BCL11B signal was observed in both experimental groups, MCAO and Sham. BCL11B was higher in the MCAO group than in Sham group in all examined regions of the ipsilateral hemisphere and in the neocortex and striatum of the contralateral hemisphere (Fig. 1, Supplemental Table 1). The combined data showed higher BCL11B levels in both brain hemispheres accordingly, and in the entire brain than in Sham animals. Taken together, these results indicated an increase in BCL11B brain expression as a result of ischemic brain injury.

Figure 1
figure 1

Immunohistochemistry results of BCL11B in the mouse brains isolated 7 days after MCAO or Sham surgery. (A) Representative immunofluorescent images of BCL11B (green) expression in neocortex, striatum, and hippocampus of MCAO and Sham experimental groups. The images were taken from the ipsilateral brain hemisphere. Regions of interest displayed on immunofluorescent images are marked with the red square on the representative MR image of the mouse brain. (B–D) Results of the integrated optical density measurements of BCL11B fluorescent signal in neocortex (B), striatum (C) and hippocampus (D) of MCAO and Sham experimental groups. Expression of BCL11B was higher in MCAO operated animals, in all of the analyzed regions, except contralateral hippocampus. (E) Integrated optical density of BCL11B calculated for whole brain hemispheres and entire brain of MCAO and Sham experimental groups showing higher levels of BCL11B. The statistical significance was tested using nested ANOVA followed by Tukey’s multiple comparisons correction. Data are presented as mean ± standard deviation. ***P < 0.001.
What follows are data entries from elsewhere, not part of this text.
-- ==== Sys2Proof/Machine/Ops.lean ====
section
/-!
DEFINITION. The named operations over the state: buffer bytes, the engine's reads of IBUF, the commit of
output to OBUF, the matrix store's two operations, issuing a command, and the two completions: `complete`
(60_exceptions.md R194) and `raise` (R195), the block's only "trap entry" (R200). There is no return from it:
the host issues the next command (R200).
-/

namespace Sys2Proof.Machine

/-! ## Buffers -/

/-- The canonical form: indices strictly rising. An unlisted index holds no value, so no listed entry can
equal what an unlisted index reads as. -/
abbrev Memory.wf (m : Memory) : Prop := m.Pairwise fun x y => x.1 < y.1

/-- The byte at an index, none where the buffer holds no value. -/
def Memory.read : Memory → Nat → Option Byte
  | [], _ => none
  | (b, v) :: t, a => if b = a then some v else Memory.read t a

/-- A byte written at an index; its written mark is set (R41). -/
def Memory.write : Memory → Nat → Byte → Memory
  | [], a, v => [(a, v)]
  | (b, w) :: t, a, v =>
    if a < b then (a, v) :: (b, w) :: t
    else if a = b then (a, v) :: t
    else (b, w) :: Memory.write t a v

/-- The entries below index `k`. -/
def Memory.below (m : Memory) (k : Nat) : Memory := m.filter fun c => c.1 < k

/-- The bytes of a string at consecutive indices from `a` on (R65). -/
def cellsFrom : Nat → List Byte → Memory
  | _, [] => []
  | a, c :: cs => (a, c) :: cellsFrom (a + 1) cs

/-- The `k` bytes from index `a` on, as the engine finds them. -/
def Memory.readFrom (m : Memory) : Nat → Nat → Cells
  | _, 0 => []
  | a, k + 1 => m.read a :: Memory.readFrom m (a + 1) k

/-- The string of the cells if every one has its written mark set, none if some mark is clear (R211). -/
def readAll : Cells → Option (List Byte)
  | [] => some []
  | none :: _ => none
  | some c :: cs => (readAll cs).map (c :: ·)

/-! ## The engine's reads -/

/-- IBUF[p:ILEN) as the engine finds it (R31, R85). -/
def State.inputFrom (s : State) (p : Nat) : Cells := s.ibuf.readFrom p (s.ilen.toNat - p)

/-- The operand `IBUF[0:ILEN)` of HEX2BIN, BIN2HEX, CKCOMP and CKVERIFY, read whole (R85): none if some byte of it
is unwritten (R211, log entry 6). -/
def State.readInput (s : State) : Option (List Byte) := readAll (s.inputFrom 0)

/-- The operand `IBUF[IPTR:ILEN)` of RECDEC and FRAMEAPPLY, read whole (R85): none if some byte of it is unwritten
(R211, log entry 5). -/
def State.readRest (s : State) : Option (List Byte) := readAll (s.inputFrom s.iptr.toNat)

/-! ## Output (R195, 20_memory.md R75) -/

/-- OBUF[start + k] <- out[k], OLEN <- start + len(out). Bytes at or beyond the new OLEN hold no value
(R75, log entry 4). -/
def State.commitOutput (s : State) (start : Nat) (out : List Byte) : State :=
  { s with
    obuf := s.obuf.below start ++ cellsFrom start out
    olen := BitVec.ofNat 32 (start + out.length) }

/-- OBUF byte `i`, which has a value only below OLEN (R42, R75). -/
def State.outputByte (s : State) (i : Nat) : Option Byte :=
  if i < s.olen.toNat then s.obuf.read i else none

/-- OBUF[0:OLEN) (R33), none if the state gives some byte of it no value. -/
def State.output (s : State) : Option (List Byte) := readAll (s.obuf.readFrom 0 s.olen.toNat)

/-! ## The matrix store (R40) -/

/-- The index of cell (r, c): 16 * r + c (R42). -/
def cellIndex (r c : Fin 16) : Fin 256 := ⟨16 * r.val + c.val, by omega⟩

/-- MatrixRead(r, c). -/
def matrixRead (m : Matrix) (r c : Fin 16) : Rgb := m[cellIndex r c]

/-- MatrixWrite(r, c, v): every other cell is unchanged. -/
def matrixWrite (m : Matrix) (r c : Fin 16) (v : Rgb) : Matrix := m.set (cellIndex r c) v

/-! ## Issue and completion -/

/-- A host write of `w` to CMD in IDLE: latch it and set BUSY (R21); R213's window opens. -/
def State.issue (s : State) (w : Word) : State :=
  { s with cmd := w, pcmd := w, busy := true, awaiting := true }

/-- `complete()` (R194): ERR = 0, ERRPOS = 0, VALID as the command's pseudocode set it, BUSY = 0. -/
def State.complete (s : State) (valid : Bool) : State :=
  { s with err := .ok, errpos := 0#32, valid := valid, busy := false }

/-- `raise E(pos)` (R195): ERR = code(E), VALID = 0, ERRPOS = pos, BUSY = 0; what was written before stands. -/
def State.raise (s : State) (e : Err) (pos : Nat) : State :=
  { s with err := .error e, errpos := BitVec.ofNat 32 pos, valid := false, busy := false }

/-- The completion of a word that names no command (R193). -/
def State.illegal (s : State) : State := s.raise .illegalCommand 0

/-- The end of a command whose only writes are its output: the error it raised with nothing written, or
`out` committed from index `start` on and a successful completion with VALID = 0 (R194, R195). -/
def State.finishOutput (s : State) (start : Nat) : Except EngineError (List Byte) → State
  | .error e => s.raise e.err e.pos
  | .ok out => (s.commitOutput start out).complete false

end Sys2Proof.Machine
end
Similarly, SATB2 expression was observed in the neocortex, striatum, and hippocampus of both brain hemispheres in MCAO and Sham experimental groups (Fig. 2). In the MCAO group higher integrated optical density of SATB2 than in Sham group was present in the ipsilateral striatum. However, in the contralateral hemisphere, as well as in contralateral neocortex and striatum, SATB2 presence was higher in the MCAO group than in the Sham group, as well as compared to the corresponding ipsilateral hemispheres (Fig. 2, Supplemental Table 2). The dominance of SATB2 involvement in the contralateral hemisphere response to ischemic injury was not present only in the hippocampus. As an unexpected result, the sham-operated animals showed an increase of SATB2 in the ipsilateral compared to the contralateral neocortex (P = 0.009) that probably resulted from the sham procedure or the anesthesia exposure during imaging sessions (Fig. 2). Although the sham operation is generally considered not to have any adverse effects, the findings from our own group show that the ligation of Common carotid artery during the sham procedure causes chronic hypoperfusion in the brain25.

Figure 2
figure 2

Immunohistochemistry results of SATB2 in the mouse brains isolated 7 days after MCAO or Sham surgery. (A) Representative immunofluorescent images of SATB2 (red) expression in the contralateral neocortex, striatum and hippocampus of MCAO and Sham animals. Regions of interest displayed on immunofluorescent images are marked with the red square on the representative MR images of the mouse brain. (B–D) Results of the integrated optical density measurements of SATB2 immunofluorescent signal in the neocortex (B), striatum (C) and hippocampus (D) of MCAO and Sham groups showed higher SATB2 in the contralateral neocortex and in the striatum. (E) Integrated optical density of SATB2 calculated for whole brain hemispheres and the entire brain of MCAO and Sham animals. The largest difference between the experimental groups was observed for contralateral brain hemisphere. The statistical significance was tested using nested ANOVA followed by Tukey’s multiple comparisons correction. Data are presented as mean ± standard deviation. *P < 0.050, **P < 0.010, ***P < 0.001.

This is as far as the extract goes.